[Data for processing — start]

/-- Settles O12: the first three checks are the decoder's; past them the step is the command of the opcode, whose
own guard is the fourth. -/
theorem decodeChecksRunInOrder : Obligations.DecodeChecksRunInOrder := by
  intro s op m rsv h hop hm hrsv
  change op = (opcodeField s.block.latch.cmd).toNat at hop
  change m = (modulusField s.block.latch.cmd).toNat at hm
  change rsv = (reservedField s.block.latch.cmd).toNat at hrsv
  have hrsv0 : rsv = 0 ↔ reservedField s.block.latch.cmd = 0 := by simp [hrsv, BitVec.toNat_eq]
  have hm0 : m = 0 ↔ modulusField s.block.latch.cmd = 0 := by simp [hm, BitVec.toNat_eq]
  by_cases h1 : ¬ (1 ≤ op ∧ op ≤ 9)
  · rw [if_pos h1]
    exact step_of_decode_error h (decode_refuses (.inl (hop ▸ h1)))
  rw [if_neg h1]
  by_cases h2 : rsv ≠ 0
  · rw [if_pos h2]
    exact step_of_decode_error h (decode_refuses (.inr (.inl (hrsv0.not.mp h2))))
  rw [if_neg h2]
  by_cases h3 : 7 ≤ op ∧ m ≠ 0
  · rw [if_pos h3]
    obtain ⟨h7, hne⟩ := h3
    exact step_of_decode_error h (decode_refuses (.inr (.inr ⟨hop ▸ h7, hm0.not.mp hne⟩)))
  rw [if_neg h3]
  have hexec : ∀ i, opcodeMap op m = some i → step s = exec i (inTurn s) := fun i hi =>
    step_of_decode_ok h (decode_of_opcodeMap (hop ▸ hm ▸ hi) (hrsv0.mp (by omega))
      fun h7 => hm0.mp (by omega))
  obtain ⟨hlo, hhi⟩ : 1 ≤ op ∧ op ≤ 9 := not_not.mp h1
  by_cases h4 : op ≤ 6 ∧ m = 0
  · rw [if_pos h4]
    obtain ⟨h6, hm4⟩ := h4
    obtain ⟨i, hi⟩ := Option.isSome_iff_exists.mp ((opcodeMap_isSome op m).mpr ⟨hlo, hhi⟩)
    have hmod : i.modulus? = some 0 := by rw [modulus?_of_opcodeMap hi, if_pos h6, hm4]
    rw [hexec i hi, exec_modulus_zero hmod]
    rfl
  rw [if_neg h4]
  clear hop
  interval_cases op <;> exact hexec _ rfl

end Machine
end Sys2Proof
end

section
/-! Proofs about the commands that use a modulus: their words as numbers, and the lines that stand for them
(30_encoding.md R46, R55). -/

namespace Sys2Proof.Machine

open Sys2Proof.Safety

/-! ## Words -/

theorem toNat_commandWord (op m : BitVec 8) : (commandWord op m).toNat = 256 * m.toNat + op.toNat := by
  change (0#16 ++ m ++ op : BitVec (16 + 8 + 8)).toNat = _
  rw [BitVec.toNat_append, BitVec.toNat_append, ← Nat.shiftLeft_add_eq_or_of_lt op.isLt, Nat.shiftLeft_eq]
  simp [Nat.mul_comm]

/-- The word of a command that uses m, as a number (R46, R55). -/
theorem encode_eq_ofNat {i : Instr} {m : Nat} (h : i.modulus? = some m) (hm : m < 256) :
    encode i = BitVec.ofNat 32 (256 * m + i.opcode.toNat) := by
  have hword : (encode i).toNat = 256 * m + i.opcode.toNat := by
    rw [encode, toNat_commandWord, h, Option.getD_some, BitVec.toNat_ofNat, Nat.mod_eq_of_lt hm]
  rw [← hword, BitVec.ofNat_toNat, BitVec.setWidth_eq]

theorem decode_ofNat {i : Instr} {m : Nat} (h : i.modulus? = some m) (hm : m < 256) :
    decode (BitVec.ofNat 32 (256 * m + i.opcode.toNat)) = .ok i := by
  rw [← encode_eq_ofNat h hm]
  exact decode_encode (by simp [Instr.wellFormed, h, hm])

/-! ## Numerals -/

theorem isNumeral_singleton {base v : Nat} {c : Char} (hc : (c, v) ∈ digitTable) (hv : v < base) :
    IsNumeral base [c] v :=
  ⟨List.cons_ne_nil _ _, [v], .cons ⟨hc, hv⟩ .nil, by simp⟩

/-- One more digit at the end of a numeral. -/
theorem isNumeral_append_digit {base n v : Nat} {ds : List Char} {c : Char} (h : IsNumeral base ds n)
    (hc : (c, v) ∈ digitTable) (hv : v < base) : IsNumeral base (ds ++ [c]) (base * n + v) := by
  obtain ⟨-, vs, hds, rfl⟩ := h
  exact ⟨by simp, vs ++ [v], List.rel_append hds (.cons ⟨hc, hv⟩ .nil), by simp⟩

/-- A numeral reads the same in upper case: the table has both cases of a digit. -/
theorem isNumeral_map_toUpper {base n : Nat} {ds : List Char} (h : IsNumeral base ds n) :
    IsNumeral base (ds.map Char.toUpper) n := by
  have hupper : ∀ p ∈ digitTable, (p.1.toUpper, p.2) ∈ digitTable := by decide
  obtain ⟨hne, vs, hds, hn⟩ := h
  refine ⟨by simpa using hne, vs, List.forall₂_map_left_iff.mpr (hds.imp ?_), hn⟩
  rintro c v ⟨hc, hv⟩
  exact ⟨hupper (c, v) hc, hv⟩

theorem digitChar_mem_digitTable {v : Nat} (hv : v < 16) : (v.digitChar, v) ∈ digitTable := by
  interval_cases v <;> decide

[Data for processing — finish]

§ **Task item**
Look through the entries above, find each line containing "decide", and copy it.

§ **Task output**
  have hupper : ∀ p ∈ digitTable, (p.1.toUpper, p.2) ∈ digitTable := by decide
  interval_cases v <;> decide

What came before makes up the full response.